Replace the ElevenLabs WebSocket URL and auth header with Cartesia's `/stt/websocket`.

```diff theme={null}
- wss://api.elevenlabs.io/v1/speech-to-text/realtime?model_id=scribe_v2_realtime&audio_format=pcm_16000&commit_strategy=manual
+ wss://api.cartesia.ai/stt/websocket?model=ink-2&encoding=pcm_s16le&sample_rate=16000
```

```diff theme={null}
- xi-api-key: <ELEVENLABS_API_KEY>
+ x-api-key: <CARTESIA_API_KEY>
+ cartesia-version: 2026-03-01
```

In browsers, WebSockets do not support request headers. Instead, pass the API version as the `cartesia_version` query param and use a short-lived [access token](/get-started/authenticate-your-client-applications) using the `access_token` query param instead of an API key.

Connect to the manual-finalization WebSocket with the Cartesia SDK:

<CodeGroup>
  ```python Python theme={null}
  import os
  from cartesia import AsyncCartesia

  client = AsyncCartesia(api_key=os.getenv("CARTESIA_API_KEY"))

  async with client.stt.manual_finalize.websocket(
      model="ink-2", encoding="pcm_s16le", sample_rate=16000
  ) as connection:
      ...
  ```

  ```typescript TypeScript theme={null}
  import Cartesia from "@cartesia/cartesia-js";

  const client = new Cartesia({ apiKey: process.env.CARTESIA_API_KEY });

  const connection = client.stt.manualFinalize.websocket({
    model: "ink-2",
    encoding: "pcm_s16le",
    sample_rate: 16000,
  });
  ```

  ```typescript TypeScript (Browser) theme={null}
  // Server-side: Generate access-tokens using your API key
  import Cartesia from '@cartesia/cartesia-js';

  const client = new Cartesia({ apiKey: process.env.CARTESIA_API_KEY });

  export async function GET() {
    const { token } = await client.accessToken.create({
      grants: { stt: true, tts: false, agent: false },
      // How long the token lasts in seconds
      // Allowed values: 0–3600
      expires_in: 3600,
    });
    return Response.json({ token });
  }


  // Client-side
  // 1. Fetch an access token from your server
  // 2. Connect to Cartesia via WebSocket
  import Cartesia from "@cartesia/cartesia-js";

  async function getToken(): Promise<string> {
    const res = await fetch('/replace-with-your-server');
    const { token } = await res.json();
    return token;
  }
  const audioContext = new AudioContext();

  const client = new Cartesia({ token: await getToken() });

  const connection = client.stt.manualFinalize.websocket({
    model: "ink-2",
    encoding: "pcm_f32le",
    sample_rate: audioContext.sampleRate,
  });
  ```
</CodeGroup>

## Query parameters

| ElevenLabs Scribe (manual)                                                  | Cartesia Realtime STT (Manual)                                                           | Notes                                                                                                                             |
| --------------------------------------------------------------------------- | ---------------------------------------------------------------------------------------- | --------------------------------------------------------------------------------------------------------------------------------- |
| `model_id=scribe_v2_realtime` <Badge color="red" size="sm">required</Badge> | `model=ink-2` <Badge color="red" size="sm">required</Badge>                              | See [Models](/build-with-cartesia/stt/latest) for all options.                                                                    |
| `audio_format=pcm_16000`                                                    | `encoding=pcm_s16le` + `sample_rate=16000` <Badge color="red" size="sm">required</Badge> | ElevenLabs bundles format and rate; Cartesia splits them.

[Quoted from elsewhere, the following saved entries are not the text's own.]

/-- An instruction that pushes does nothing else to memory. -/
theorem exec_pushed {i : Instr} {s t : State} (h : 0 < pushCount i) (ht : exec i s = .next t) :
    Pushed (pushCount i) s t := by
  obtain rfl | rfl | rfl | ⟨a, rfl⟩ := cases_of_pushCount_pos h <;> obtain rfl := Host.Outcome.next.inj ht
  · exact ((Pushed.zero s).push _).busyFor 3
  · exact ((Pushed.zero s).push _).busyFor 3
  · exact ((Pushed.zero s).enterVia _ _).busyFor 7
  · exact (((Pushed.zero s).pushAddr _).setPc a).busyFor 6

/-- Settles O20: the pushing instructions are PHA, PHP, JSR and BRK, each a chain of pushes and register
changes. -/
theorem pushesTouchOnlyTheirSlots : Obligations.PushesTouchOnlyTheirSlots := by
  intro i s t hi ht
  obtain ⟨hbyte, hsp, hppu, hcart, hinput⟩ := exec_pushed hi ht
  simp only [stackAddr_eq_or] at hbyte
  exact ⟨hbyte, hsp, hppu, hcart, hinput⟩

end Sys2Proof.Machine

/-! SUPPORT. What a PPU clock leaves alone outside the PPU, and how a step's clocks chain: shared by the
invariants of the CPU, of its cycle counters and of the memories. -/

namespace Sys2Proof.Machine

/-! ### What a PPU clock leaves alone -/

/-- `t` is `s` but for the PPU. -/
def PpuOnly (s t : State) : Prop := ∃ p, t = { s with ppu := p }

namespace PpuOnly

variable {s t u : State}

theorem refl (s : State) : PpuOnly s s := ⟨s.ppu, rfl⟩

theorem trans (h : PpuOnly s t) (h' : PpuOnly t u) : PpuOnly s u := by
  obtain ⟨p, rfl⟩ := h
  obtain ⟨q, rfl⟩ := h'
  exact ⟨q, rfl⟩

theorem mapPpu (f : Ppu → Ppu) (s : State) : PpuOnly s (s.mapPpu f) := ⟨f s.ppu, rfl⟩

/-- A stage that runs under a condition. -/
theorem ite {c : Prop} [Decidable c] (h : PpuOnly s t) : PpuOnly s (if c then t else s) :=
  iteInduction (motive := PpuOnly s) (fun _ => h) fun _ => refl s

end PpuOnly

theorem lineWork_ppuOnly (s : State) : PpuOnly s (lineWork s) := by
  unfold lineWork
  extract_lets s1 s2 s3 s4 s5
  have h1 : PpuOnly s s1 := .ite (.mapPpu _ s)
  have h2 : PpuOnly s1 s2 := .trans (backgroundFetch_ppu s1) (.trans (.mapPpu _ _) (spriteLoads_ppu _))
  have h3 : PpuOnly s2 s3 := .ite (outputPixel_ppu s2)
  have h4 : PpuOnly s3 s4 := .ite (.mapPpu _ s3)
  have h5 : PpuOnly s4 s5 := .mapPpu _ s4
  exact h1.trans (h2.trans (h3.trans (h4.trans (h5.trans (.ite (.mapPpu _ s5))))))

/-- A dot's work changes the PPU and, at the start of vblank, the NMI request (R207, R211). -/
theorem dotWork_frame (s : State) : (dotWork s).cpu = s.cpu ∧ (dotWork s).cart = s.cart ∧
    (dotWork s).launch = s.launch ∧ ∃ b, (dotWork s).bus = { s.bus with nmiSignal := b } := by
  unfold dotWork
  split
  · obtain ⟨p, e⟩ := lineWork_ppuOnly s
    rw [e]
    exact ⟨rfl, rfl, rfl, s.bus.nmiSignal, rfl⟩
  · split
    · exact ⟨rfl, rfl, rfl, _, rfl⟩
    · exact ⟨rfl, rfl, rfl, s.bus.nmiSignal, rfl⟩

/-- A PPU clock leaves the CPU, the cartridge and the launch alone, and of the bus changes the NMI request and
its own half of the OAM-DMA handshake. -/
theorem ppuClock_frame (s : State) : (ppuClock s).cpu = s.cpu ∧ (ppuClock s).cart = s.cart ∧
    (ppuClock s).launch = s.launch ∧
    ∃ b, (ppuClock s).bus = { s.bus with oamDmaPpu := false, nmiSignal := b } := by
  obtain ⟨hcpu, hcart, hlaunch, hbus⟩ := dmaDrain_frame s
  obtain ⟨hcpu', hcart', hlaunch', b, hbus'⟩ := dotWork_frame ((dmaDrain s).mapPpu Ppu.oddSkip)
  refine ⟨hcpu'.trans hcpu, hcart'.trans hcart, hlaunch'.trans hlaunch, b, hbus'.trans ?_⟩
  simp only [State.mapPpu_bus, hbus]

/-! ### The chain of a step -/

/-- What the CPU's clock yields and a PPU clock keeps, a step yields. -/
theorem yields_step {P : State → Prop} {s : State} (hp : ∀ s, P s → P (ppuClock s))
    (hc : Yields P (cpuClock s)) : Yields P (step s) := by
  unfold step tick
  generalize cpuClock s = r at hc ⊢
  cases r with
  | next t => exact yields_next (hp _ (hp _ (hp _ (hc t rfl))))
  | fault => exact yields_fault
  | refused => exact yields_refused

/-- What a CPU's clock yields, by what it does: nothing (jammed), wait, enter an interrupt, or run an
instruction. -/
theorem yields_cpuClock {P : State → Prop} {s : State} (hjam : P s)
    (hwait : (dmaStall s).cpu.cycl ≠ (dmaStall s).cpu.next → P ((dmaStall s).mapCpu Cpu.countCycle))
    (henter : ∀ k, (dmaStall s).cpu.cycl = (dmaStall s).cpu.next →
      P ((takeInterrupt k (dmaStall s)).mapCpu Cpu.countCycle))
    (hexec : (dmaStall s).cpu.cycl = (dmaStall s).cpu.next →
      Yields (fun t => P (t.mapCpu Cpu.countCycle))
        (exec (fetchInstr (dmaStall s)).1 (fetchInstr (dmaStall s)).2)) :
    Yields P (cpuClock s) := by
  obtain ⟨-, e⟩ | ⟨-, hd, e⟩ | ⟨-, hd, k, -, e⟩ | ⟨-, hd, -, e⟩ := cpuClock_cases s <;> rw [e]
  · exact yields_next hjam
  · exact yields_next (hwait hd)
  · exact yields_next (henter k hd)
  · have hx := hexec hd
    generalize exec _ _ = r at hx ⊢
    cases r with
    | next t => exact yields_next (hx t rfl)
    | fault => exact yields_fault
    | refused => exact yields_refused

end Sys2Proof.Machine

/-! SUPPORT. The memories in canonical form and within their bounds (R27, R37-R39, R43, R45, R58). -/

namespace Sys2Proof.Machine

/-! ### One memory -/

/-- The memory is canonical and lists no address from `bound` on. -/
structure Memory.Fits (bound : Nat) (m : Memory) : Prop where
  wf : m.wf = true
  below : m.below bound = true

theorem Memory.Fits.put {m : Memory} {bound a : Nat} (h : m.Fits bound) (ha : a < bound) (b : Byte) :
    (m.put a b).Fits bound :=
  ⟨m.wf_put a b h.wf, m.below_put b h.below ha⟩

theorem putPixel_fits {x : Nat} {row : Memory} (h : row.Fits 1024) (hx : x < 256) (c : Rgb) :
    (putPixel x c row).Fits 1024 :=
  (((h.put (by omega) c.r).put (by omega) c.g).put (by omega) c.b).put (by omega) 0xFF#8

/-! ### The invariant by its parts -/

/-- The PPU's memories: OAM, nametables, palette, frame buffer (R37-R39, R43). -/
structure Ppu.MemoriesFit (p : Ppu) : Prop where
  oam : p.oam.Fits 256
  nt : p.nt.Fits 4096
  pal : p.pal.Fits 32
  palBits : p.pal.within 0x3F#8 = true
  frame : p.frame.length = 240
  rows : ∀ row ∈ p.frame, row.Fits 1024

/-- The cartridge's two windows (R45, R58). -/
structure Cartridge.MemoriesFit (c : Cartridge) : Prop where
  prg : c.prg.Fits 65536
  chr : c.chr.Fits 8192

/-- `MemoryInv`, with its parts named. -/
structure State.MemoriesFit (s : State) : Prop where
  ram : s.bus.ram.Fits 2048
  ppu : s.ppu.MemoriesFit
  cart : s.cart.MemoriesFit

theorem memoryInv_iff (s : State) : MemoryInv s ↔ s.MemoriesFit where
  mp := fun ⟨hr, hr', ho, ho', hn, hn', hp, hp', hb, hl, hf, hg, hg', hc, hc'⟩ =>
    ⟨⟨hr, hr'⟩, ⟨⟨ho, ho'⟩, ⟨hn, hn'⟩, ⟨hp, hp'⟩, hb, hl, fun row h => ⟨(hf row h).1, (hf row h).2⟩⟩,
      ⟨hg, hg'⟩, ⟨hc, hc'⟩⟩
  mpr := fun ⟨⟨hr, hr'⟩, ⟨⟨ho, ho'⟩, ⟨hn, hn'⟩, ⟨hp, hp'⟩, hb, hl, hf⟩, ⟨⟨hg, hg'⟩, ⟨hc, hc'⟩⟩⟩ =>
    ⟨hr, hr', ho, ho', hn, hn', hp, hp', hb, hl, fun row h => ⟨(hf row h).wf, (hf row h).below⟩,
      hg, hg', hc, hc'⟩

/-! ### The cartridge's writes -/

theorem Cartridge.MemoriesFit.cpuWrite {c : Cartridge} (h : c.MemoriesFit) (a : Addr) (v : Byte) :
    (c.cpuWrite a v).MemoriesFit := by
  unfold Cartridge.cpuWrite
  split
  · split
    · exact { h with prg := h.prg.put a.isLt v }
    · exact h
  · exact { h with }

theorem Cartridge.MemoriesFit.ppuWrite {c : Cartridge} (h : c.MemoriesFit) {a : Addr}
    (ha : a.toNat < 8192) (v : Byte) : (c.ppuWrite a v).MemoriesFit := by
  unfold Cartridge.ppuWrite
  split
  · split
    · exact { h with chr := h.chr.put ha v }
    · exact h
  · exact { h with }

/-! ### The PPU's registers -/

namespace Ppu.MemoriesFit

variable {p : Ppu}

theorem advanceV (h : p.MemoriesFit) : p.advanceV.MemoriesFit := { h with }

theorem writeOamData (h : p.MemoriesFit) (b : Byte) : (p.writeOamData b).MemoriesFit :=
  { h with oam := h.oam.put p.oamAddr.isLt b }

theorem writeScroll (h : p.MemoriesFit) (b : Byte) : (p.writeScroll b).MemoriesFit := by
  unfold Ppu.writeScroll
  split
  · exact { h with }
  · exact { h with }

theorem writeAddr (h : p.MemoriesFit) (b : Byte) : (p.writeAddr b).MemoriesFit := by
  unfold Ppu.writeAddr
  split
  · exact { h with }
  · exact { h with }

end Ppu.MemoriesFit
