/-- A word with wait count `c` is in execution for exactly `c + 3` ticks (`41_timing_generator.md` R453,
`30_encoding.md` R302): after `k` of them `c + 3 - k` are left, the levels are the word's in each, and `LINE_F`
and `FRAME_F` change only at the last. -/
def Obligations.WordLastsItsCountPlusThree : Prop :=
  ∀ (tr : Trig) (count : BitVec 16) (hs vs : Bool) (s : State) (k : Nat),
    s.tgen.remain = 0 → 1 ≤ k → k ≤ count.toNat + 3 →
    ∃ t, execTimes (Instr.ofTiming tr count hs vs) k s = some t ∧
      t.tgen.remain.toNat = count.toNat + 3 - k ∧ t.tgen.hs = hs ∧ t.tgen.vs = vs ∧
      t.tgen.word = timingWord tr vs hs count ∧ t.tgen.tq = s.tgen.tq ∧
      t.regs.lineF = (s.regs.lineF || (decide (k = count.toNat + 3) && decide (tr = .nextLine))) ∧
      t.regs.frameF = (s.regs.frameF || (decide (k = count.toNat + 3) && decide (tr = .frameReady)))

/-- `41_timing_generator.md` R455: in a word's last cycle the trigger raises the `*_LOST` code of its flag
exactly when that flag is still set (`START_F` as the pump part of the same tick left it), and `TW.NONE` raises
nothing. -/
def Obligations.LostTriggersAreReported : Prop :=
  ∀ (count : BitVec 16) (hs vs : Bool) (s : State), s.tgen.remain = 1 →
    let p := pumpCycle s.regs.startF s
    (∃ t, exec (.twNone count hs vs) s = .next t ∧ t.regs = p.regs) ∧
    (∃ t, exec (.twLineReady count hs vs) s = .next t ∧ t.regs = { p.regs with
      startF := true
      status := if p.regs.startF then p.regs.status ||| Code.startLost.mask else p.regs.status }) ∧
    (∃ t, exec (.twNextLine count hs vs) s = .next t ∧ t.regs = { p.regs with
      lineF := true
      status := if s.regs.lineF then p.regs.status ||| Code.lineLost.mask else p.regs.status }) ∧
    (∃ t, exec (.twFrameReady count hs vs) s = .next t ∧ t.regs = { p.regs with
      frameF := true
      status := if s.regs.frameF then p.regs.status ||| Code.frameLost.mask else p.regs.status })

/-- `41_timing_generator.md` R454: a tick that needs a word and finds `TQ` empty raises `TQ_UNDERRUN` and leaves
TGEN as it is, outputs held; no trigger is reported; the pump part runs. -/
def Obligations.EmptyQueueStallsTheTick : Prop :=
  ∀ s : State, s.tgen.en = true → s.tgen.remain = 0 → s.tgen.tq = [] →
    ∃ t, agentTurn .tick s = .next t ∧ t.tgen = s.tgen ∧
      t.regs.status = (pumpCycle s.regs.startF s).regs.status ||| Code.tqUnderrun.mask ∧
      t.regs.lineF = s.regs.lineF ∧ t.regs.frameF = s.regs.frameF ∧
      t.regs.startF = (pumpCycle s.regs.startF s).regs.startF ∧
      t.pump = (pumpCycle s.regs.startF s).pump ∧
      t.env.trace = ⟨s.tgen.hs, s.tgen.vs, t.pump.pixv, t.pump.pix⟩ :: s.env.trace

/-! ## The pump part of the tick -/

/-- `42_pixel_pump.md` R503, R508, R509: a pump that is disabled, or waits and sees no start, pops nothing, emits
nothing, and leaves the start latch alone; a shifting pump that finds no pixel raises `PIX_UNDERRUN`, keeps its
line, and emits nothing. -/
def Obligations.PumpWaitsOrStalls : Prop :=
  ∀ (s : State) (start : Bool),
    (s.pump.en = false ∨ (s.pump.st = .waitStart ∧ start = false) →
      ∃ px, pumpCycle start s = { s with pump := { s.pump with pixv := false, pix := px } }) ∧
    (s.pump.en = true → s.pump.st = .shift → s.pump.pf = [] → (s.cfg.mode = .direct → s.pump.hv = false) →
      ∃ px, pumpCycle start s = { s with
        regs := { s.regs with status := s.regs.status ||| Code.pixUnderrun.mask }
        pump := { s.pump with pixv := false, pix := px } })

/-- `42_pixel_pump.md` R504, R506 to R508: a waiting, enabled pump that sees the start consumes the latch and emits
its first pixel in the same tick: the palette entry's bits 31:14, or the encoding of the word's low half with
the high half held. With `PF` empty it consumes the latch and begins the line, and that tick is an underrun. -/
def Obligations.PumpStartsOnTheLatch : Prop :=
  ∀ s : State, s.cfg.wf = true → s.pump.en = true → s.pump.st = .waitStart → s.pump.hv = false →
    (∀ w q, s.pump.pf = w :: q →
      let t := pumpCycle true s
      t.regs = { s.regs with startF := false } ∧ t.pump.st = .shift ∧
      t.pump.left.toNat = s.cfg.width - 1 ∧ t.pump.pf = q ∧ t.pump.pixv = true ∧
      (s.cfg.mode = .indexed → t.pump.pix = w.extractLsb' 14 18 ∧ t.pump.hv = false) ∧
      (s.cfg.mode = .direct → t.pump.pix = Config.encodePixelWordDirect (w.extractLsb' 0 16) ∧
        t.pump.hv = true ∧ t.pump.hi = w.extractLsb' 16 16)) ∧
    (s.pump.pf = [] → ∃ px, pumpCycle true s = { s with
      regs := { s.regs with startF := false, status := s.regs.status ||| Code.pixUnderrun.mask }
      pump := { s.pump with st := .shift, left := BitVec.ofNat 16 s.cfg.width, pixv := false, pix := px } })

/-- `42_pixel_pump.md` R505 to R507: a shifting pump emits one pixel a tick: the held half word if there is one,
else from the next word of `PF`; the last pixel of the line returns it to `WAIT_START`. -/
def Obligations.PumpEmitsOnePixel : Prop :=
  ∀ (s : State) (start : Bool), s.pump.en = true → s.pump.st = .shift →
    (s.cfg.mode = .direct → s.pump.hv = true → pumpCycle start s = { s with pump := { s.pump with
      pix := Config.encodePixelWordDirect s.pump.hi, pixv := true, hv := false, left := s.pump.left - 1
      st := if s.pump.left = 1 then .waitStart else .shift } }) ∧
    (∀ w q, s.cfg.mode = .direct → s.pump.hv = false → s.pump.pf = w :: q →
      pumpCycle start s = { s with pump := { s.pump with
        pix := Config.encodePixelWordDirect (w.extractLsb' 0 16), pixv := true, hv := true
        hi := w.extractLsb' 16 16, pf := q, left := s.pump.left - 1
        st := if s.pump.left = 1 then .waitStart else .shift } }) ∧
    (∀ w q, s.cfg.mode = .indexed → s.pump.pf = w :: q →
      pumpCycle start s = { s with pump := { s.pump with
        pix := w.extractLsb' 14 18, pixv := true, pf := q, left := s.pump.left - 1
        st := if s.pump.left = 1 then .waitStart else .shift } })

See [encoding](#encoding).                                              |
| `commit_strategy=manual`                                                    | —                                                                                        | See [auto finalization](/use-the-api/stt/migrate-from-elevenlabs-realtime-speech-to-text/auto) for automatic commits.             |
| `language_code`                                                             | `language`                                                                               | `ink-2` only supports `en` right now. Use `ink-whisper` for [other languages](/build-with-cartesia/stt/older-models#ink-whisper). |
| —                                                                           | `cartesia_version=2026-03-01` <Badge color="red" size="sm">required</Badge>              | See [API Conventions](/use-the-api/api-conventions#always-send-a-cartesia-version-header) for details.                            |
| `include_timestamps`                                                        | —                                                                                        | Always included if supported by the model (`ink-whisper` only for now).                                                           |
| `keyterms`                                                                  | —                                                                                        | Coming soon!                                                                                                                      |
| `enable_logging`                                                            | —                                                                                        | Controlled by your organization.                                                                                                  |

<Accordion title="encoding">
  ElevenLabs bundles the sample format and rate into a single `audio_format` token. Cartesia splits them into `encoding` and `sample_rate`.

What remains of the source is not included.